Every morning he awakes with his daughter, Andrea Belen, at dawn in their one-room cinder block house. He walks Andrea to a friend’s house, where she waits until it is time to go to school, and then he heads out into the city and spends the day knocking on doors and asking for a job.

Stark drops noted along the way

As tough as their life is, though, he does not regret canceling the journey to the United States.

“I have to think about my daughter,” he said. “You don’t want to make a mistake.”

Because much of the migration to the United States from the Northern Triangle is illegal and unauthoriz­ed, its precise volume is hard to pin down.

But the decline in migrants heading north has been registered at many points along the way. Mexican authoritie­s recorded a 56 percent drop in the number of unauthoriz­ed immigrants detained in their country — many of them presumably on their way to the United States — in the first four months of the Trump administra­tion, compared with the same period last year.

The drop was stark among Hondurans. Nearly 9,000 were detained in Mexico from February to May, compared with more than 18,600 during the same period last year.

“Fewer Hondurans are being detained because fewer are leaving,” María Andrea Matamoros, vice minister for foreign relations in Honduras, told reporters last month.

Still, many in Honduras do not think the decrease in migration will endure for too long.
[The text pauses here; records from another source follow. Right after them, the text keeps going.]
section
variable (s : State) (n : CaptureId) (f : Capture → Capture)
@[simp] theorem modCapture_pending : (s.modCapture n f).pending = s.pending := rfl
@[simp] theorem modCapture_mem : (s.modCapture n f).mem = s.mem := rfl
@[simp] theorem modCapture_nests : (s.modCapture n f).nests = s.nests := rfl
@[simp] theorem modCapture_supplies : (s.modCapture n f).supplies = s.supplies := rfl
@[simp] theorem modCapture_rails : (s.modCapture n f).rails = s.rails := rfl
@[simp] theorem modCapture_tracks : (s.modCapture n f).tracks = s.tracks := rfl
@[simp] theorem modCapture_outputs : (s.modCapture n f).outputs = s.outputs := rfl
@[simp] theorem modCapture_claims : (s.modCapture n f).claims = s.claims := rfl
@[simp] theorem modCapture_frameHolders : (s.modCapture n f).frameHolders = s.frameHolders := rfl
@[simp] theorem modCapture_ports : (s.modCapture n f).ports = s.ports := rfl
@[simp] theorem modCapture_capture : (s.modCapture n f).capture = s.capture.set n (f s.capture[n]) := rfl
@[simp] theorem modCapture_inputs : (s.modCapture n f).inputs = s.inputs := rfl
@[simp] theorem modCapture_checks : (s.modCapture n f).checks = s.checks := rfl
@[simp] theorem modCapture_unposted : (s.modCapture n f).unposted = s.unposted := rfl
@[simp] theorem modCapture_nodes : (s.modCapture n f).nodes = s.nodes := rfl
@[simp] theorem modCapture_link : (s.modCapture n f).link = s.link := rfl
@[simp] theorem modCapture_prompts : (s.modCapture n f).prompts = s.prompts := rfl
@[simp] theorem modCapture_path : (s.modCapture n f).path = s.path := rfl
@[simp] theorem modCapture_post : (s.modCapture n f).post = s.post := rfl
end

section
variable (s : State) (n : InputId) (f : Input → Input)
@[simp] theorem modInput_pending : (s.modInput n f).pending = s.pending := rfl
@[simp] theorem modInput_mem : (s.modInput n f).mem = s.mem := rfl
@[simp] theorem modInput_nests : (s.modInput n f).nests = s.nests := rfl
@[simp] theorem modInput_supplies : (s.modInput n f).supplies = s.supplies := rfl
@[simp] theorem modInput_rails : (s.modInput n f).rails = s.rails := rfl
@[simp] theorem modInput_tracks : (s.modInput n f).tracks = s.tracks := rfl
@[simp] theorem modInput_outputs : (s.modInput n f).outputs = s.outputs := rfl
@[simp] theorem modInput_claims : (s.modInput n f).claims = s.claims := rfl
@[simp] theorem modInput_frameHolders : (s.modInput n f).frameHolders = s.frameHolders := rfl
@[simp] theorem modInput_ports : (s.modInput n f).ports = s.ports := rfl
@[simp] theorem modInput_capture : (s.modInput n f).capture = s.capture := rfl
@[simp] theorem modInput_inputs : (s.modInput n f).inputs = s.inputs.set n (f s.inputs[n]) := rfl
@[simp] theorem modInput_checks : (s.modInput n f).checks = s.checks := rfl
@[simp] theorem modInput_unposted : (s.modInput n f).unposted = s.unposted := rfl
@[simp] theorem modInput_nodes : (s.modInput n f).nodes = s.nodes := rfl
@[simp] theorem modInput_link : (s.modInput n f).link = s.link := rfl
@[simp] theorem modInput_prompts : (s.modInput n f).prompts = s.prompts := rfl
@[simp] theorem modInput_path : (s.modInput n f).path = s.path := rfl
@[simp] theorem modInput_post : (s.modInput n f).post = s.post := rfl
end

section
variable (s : State) (n : CheckId) (f : Check → Check)
@[simp] theorem modCheck_pending : (s.modCheck n f).pending = s.pending := rfl
@[simp] theorem modCheck_mem : (s.modCheck n f).mem = s.mem := rfl
@[simp] theorem modCheck_nests : (s.modCheck n f).nests = s.nests := rfl
@[simp] theorem modCheck_supplies : (s.modCheck n f).supplies = s.supplies := rfl
@[simp] theorem modCheck_rails : (s.modCheck n f).rails = s.rails := rfl
@[simp] theorem modCheck_tracks : (s.modCheck n f).tracks = s.tracks := rfl
@[simp] theorem modCheck_outputs : (s.modCheck n f).outputs = s.outputs := rfl
@[simp] theorem modCheck_claims : (s.modCheck n f).claims = s.claims := rfl
@[simp] theorem modCheck_frameHolders : (s.modCheck n f).frameHolders = s.frameHolders := rfl
@[simp] theorem modCheck_ports : (s.modCheck n f).ports = s.ports := rfl
@[simp] theorem modCheck_capture : (s.modCheck n f).capture = s.capture := rfl
@[simp] theorem modCheck_inputs : (s.modCheck n f).inputs = s.inputs := rfl
@[simp] theorem modCheck_checks : (s.modCheck n f).checks = s.checks.set n (f s.checks[n]) := rfl
@[simp] theorem modCheck_unposted : (s.modCheck n f).unposted = s.unposted := rfl
@[simp] theorem modCheck_nodes : (s.modCheck n f).nodes = s.nodes := rfl
@[simp] theorem modCheck_link : (s.modCheck n f).link = s.link := rfl
@[simp] theorem modCheck_prompts : (s.modCheck n f).prompts = s.prompts := rfl
@[simp] theorem modCheck_path : (s.modCheck n f).path = s.path := rfl
@[simp] theorem modCheck_post : (s.modCheck n f).post = s.post := rfl
end

section
variable (s : State) (l : List CheckId)
@[simp] theorem setUnposted_pending : (s.setUnposted l).pending = s.pending := rfl
@[simp] theorem setUnposted_mem : (s.setUnposted l).mem = s.mem := rfl
@[simp] theorem setUnposted_nests : (s.setUnposted l).nests = s.nests := rfl
@[simp] theorem setUnposted_supplies : (s.setUnposted l).supplies = s.supplies := rfl
@[simp] theorem setUnposted_rails : (s.setUnposted l).rails = s.rails := rfl
@[simp] theorem setUnposted_tracks : (s.setUnposted l).tracks = s.tracks := rfl
@[simp] theorem setUnposted_outputs : (s.setUnposted l).outputs = s.outputs := rfl
@[simp] theorem setUnposted_claims : (s.setUnposted l).claims = s.claims := rfl
@[simp] theorem setUnposted_frameHolders : (s.setUnposted l).frameHolders = s.frameHolders := rfl
@[simp] theorem setUnposted_ports : (s.setUnposted l).ports = s.ports := rfl
@[simp] theorem setUnposted_capture : (s.setUnposted l).capture = s.capture := rfl
@[simp] theorem setUnposted_inputs : (s.setUnposted l).inputs = s.inputs := rfl
@[simp] theorem setUnposted_checks : (s.setUnposted l).checks = s.checks := rfl
@[simp] theorem setUnposted_unposted : (s.setUnposted l).unposted = l := rfl
@[simp] theorem setUnposted_nodes : (s.setUnposted l).nodes = s.nodes := rfl
@[simp] theorem setUnposted_link : (s.setUnposted l).link = s.link := rfl
@[simp] theorem setUnposted_prompts : (s.setUnposted l).prompts = s.prompts := rfl
@[simp] theorem setUnposted_path : (s.setUnposted l).path = s.path := rfl
@[simp] theorem setUnposted_post : (s.setUnposted l).post = s.post := rfl
end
The hardships of life in Honduras are too many, the government’s solutions are too few — and the allure of the United States is too great.

“The smoke of fear will drop, the migration will return,” said Sister Valdete Wilemann, who runs a center at the San Pedro Sula airport where Honduran migrants are processed after being deported from the United States.

The dream of going to the United States is “the culture,” she said. “You’re not going to rid Hondurans of that.”